Pipe every highlight, overheard line, saved tweet, and link into Telegram. The bot stores it, asks "why?" on links in the moment, nudges you for a daily reflection, and — if you want — weekly produces an anthology essay composed entirely of your own words. Single-user by design. Your data lives in a private GitHub repo you own. MIT licensed.
The bot is voiced by a persona called orchurator — part child, part fool, part sage. It never performs wisdom.
orchurator is here. say anything and i will keep it.
- A Telegram bot you DM your notebooks into — text, URLs, voice notes, photos, PDFs, HN threads, tweets.
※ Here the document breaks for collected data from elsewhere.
/-- MBX_EVT_CTL.IRQ_EN [31] RW. -/
def MBX_EVT_CTL_IRQ_EN : Fld := ⟨399, 117, 31, 1, .rw, 1⟩

/-- MBX_EVT_CTL.VEC [25:21] RW. -/
def MBX_EVT_CTL_VEC : Fld := ⟨400, 117, 21, 5, .rw, 16⟩

/-- MBX_EVT_CTL.LOST [15:0] RC. -/
def MBX_EVT_CTL_LOST : Fld := ⟨401, 117, 0, 16, .rc, 0⟩

/-- MBX_CFG.IRQ_EN [31] RW. -/
def MBX_CFG_IRQ_EN : Fld := ⟨402, 118, 31, 1, .rw, 1⟩

/-- MBX_CFG.VEC [25:21] RW. -/
def MBX_CFG_VEC : Fld := ⟨403, 118, 21, 5, .rw, 0⟩

/-- MBX_CFG.GMASK [13:1] RO. -/
def MBX_CFG_GMASK : Fld := ⟨404, 118, 1, 13, .ro, 8191⟩

/-- BUR_STAT.SEAL_OPEN [63] RO. -/
def BUR_STAT_SEAL_OPEN : Fld := ⟨405, 119, 63, 1, .ro, 0⟩

/-- BUR_STAT.TAMPER [62] RO. -/
def BUR_STAT_TAMPER : Fld := ⟨406, 119, 62, 1, .ro, 0⟩

/-- BUR_STAT.TEST_ACCESS [61] RO. -/
def BUR_STAT_TEST_ACCESS : Fld := ⟨407, 119, 61, 1, .ro, 0⟩

/-- BUR_STAT.TIME_SUSPECT [60] RO. -/
def BUR_STAT_TIME_SUSPECT : Fld := ⟨408, 119, 60, 1, .ro, 0⟩

/-- BUR_STAT.COUNT_SUSPECT [59] RO. -/
def BUR_STAT_COUNT_SUSPECT : Fld := ⟨409, 119, 59, 1, .ro, 0⟩

/-- BUR_STAT.NOTICE [55:48] RO. -/
def BUR_STAT_NOTICE : Fld := ⟨410, 119, 48, 8, .ro, 0⟩

/-- BUR_STAT.UNLOGGED [47:32] RO. -/
def BUR_STAT_UNLOGGED : Fld := ⟨411, 119, 32, 16, .ro, 0⟩

/-- BUR_STAT.STMT [24:0] RO. -/
def BUR_STAT_STMT : Fld := ⟨412, 119, 0, 25, .ro, 0⟩

/-- BUR_TRAIL.HEAD_IDX [63:32] RO. -/
def BUR_TRAIL_HEAD_IDX : Fld := ⟨413, 120, 32, 32, .ro, 0⟩

/-- BUR_TRAIL.USED [16:0] RO. -/
def BUR_TRAIL_USED : Fld := ⟨414, 120, 0, 17, .ro, 0⟩

/-- BUR_CFG.TIME_TOL [63:54] RO. -/
def BUR_CFG_TIME_TOL : Fld := ⟨415, 121, 54, 10, .ro, 100⟩

/-- BUR_CFG.ACLK_KHZ [53:33] RO. -/
def BUR_CFG_ACLK_KHZ : Fld := ⟨416, 121, 33, 21, .ro, 1500000⟩

/-- BUR_CFG.STMT_S [16:0] RO. -/
def BUR_CFG_STMT_S : Fld := ⟨417, 121, 0, 17, .ro, 900⟩

/-- BUR_WARRANT_CTL.SUBMIT [11:0] WO. -/
def BUR_WARRANT_CTL_SUBMIT : Fld := ⟨418, 122, 0, 12, .wo, 0⟩

/-- BUR_WARRANT_STAT.BUSY [63] RO. -/
def BUR_WARRANT_STAT_BUSY : Fld := ⟨419, 123, 63, 1, .ro, 0⟩

/-- BUR_WARRANT_STAT.OUTCOME [55:48] RO. -/
def BUR_WARRANT_STAT_OUTCOME : Fld := ⟨420, 123, 48, 8, .ro, 0⟩

/-- BUR_WARRANT_STAT.DROPPED [47:32] RC. -/
def BUR_WARRANT_STAT_DROPPED : Fld := ⟨421, 123, 32, 16, .rc, 0⟩

/-- BUR_WARRANT_STAT.WNUM [31:0] RO. -/
def BUR_WARRANT_STAT_WNUM : Fld := ⟨422, 123, 0, 32, .ro, 0⟩

/-- FLT_STATUS.PEND [63:0] RO. -/
def FLT_STATUS_PEND : Fld := ⟨423, 124, 0, 64, .ro, 0⟩

/-- FLT_MODE.HELD [63:0] RWS. -/
def FLT_MODE_HELD : Fld := ⟨424, 125, 0, 64, .rws, 11240140244986626048⟩

/-- FLT_CFG.LATCH_WIN [63:32] RWS. -/
def FLT_CFG_LATCH_WIN : Fld := ⟨425, 126, 32, 32, .rws, 1000000⟩

/-- FLT_CFG.QUIET [31:0] RWS. -/
def FLT_CFG_QUIET : Fld := ⟨426, 126, 0, 32, .rws, 10000⟩

/-- FLT_STATE.QUIET_LEFT [63:32] RO. -/
def FLT_STATE_QUIET_LEFT : Fld := ⟨427, 127, 32, 32, .ro, 0⟩

/-- FLT_STATE.LATCHED [2] RO. -/
def FLT_STATE_LATCHED : Fld := ⟨428, 127, 2, 1, .ro, 0⟩

/-- FLT_STATE.STATE [1:0] RO. -/
def FLT_STATE_STATE : Fld := ⟨429, 127, 0, 2, .ro, 0⟩

/-- FLT_REC_IDX.LOST [63:48] RC. -/
def FLT_REC_IDX_LOST : Fld := ⟨430, 128, 48, 16, .rc, 0⟩

/-- FLT_REC_IDX.PI [31:16] RO. -/
def FLT_REC_IDX_PI : Fld := ⟨431, 128, 16, 16, .ro, 0⟩

/-- FLT_REC_IDX.CI [15:0] RW. -/
def FLT_REC_IDX_CI : Fld := ⟨432, 128, 0, 16, .rw, 0⟩

/-- FLT_SRC.PEND_HALT [63] W1C. -/
def FLT_SRC_PEND_HALT : Fld := ⟨433, 129, 63, 1, .w1c, 0⟩

/-- FLT_SRC.PEND_F [62] W1C. -/
def FLT_SRC_PEND_F : Fld := ⟨434, 129, 62, 1, .w1c, 0⟩

/-- FLT_SRC.PEND_U [61] W1C. -/
def FLT_SRC_PEND_U : Fld := ⟨435, 129, 61, 1, .w1c, 0⟩

/-- FLT_SRC.PEND_C [60] W1C. -/
def FLT_SRC_PEND_C : Fld := ⟨436, 129, 60, 1, .w1c, 0⟩

/-- FLT_SRC.CLASS [59:58] RO. -/
def FLT_SRC_CLASS : Fld := ⟨437, 129, 58, 2, .ro, 0⟩

/-- FLT_SRC.ESC [47:32] RC. -/
def FLT_SRC_ESC : Fld := ⟨438, 129, 32, 16, .rc, 0⟩

/-- FLT_SRC.U_CNT [31:16] RC. -/
def FLT_SRC_U_CNT : Fld := ⟨439, 129, 16, 16, .rc, 0⟩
- A structured ingest pipeline — Claude/GPT extracts title, tags, quotes, and a one-line summary from every capture.
- A GitHub-backed archive — every capture lands in a private repo as Markdown with TOML frontmatter, organized
YYYY-wNN/. - An Oracle (
/ask) — consult your past self via BM25 retrieval + orchurator synthesis citing your own fragments by[N]. - A weekly anthology essay composed from your own verbatim quotes (no hallucination — there's a substring validator) — either generated server-side by the bot, or locally by you via Claude Code against the captures repo.
- A cumulative
fz-ax-backup.jsonmatching fz.ax exactly, so your year-in-weeks dashboard updates itself.
Designed to run quietly on Coolify, Fly, Railway, or any Docker host. 275 tests. Typical monthly LLM spend: $5–$15 depending on capture volume.
You'll create two Telegram bots, one private GitHub repo, grab one API key, and deploy. In that order.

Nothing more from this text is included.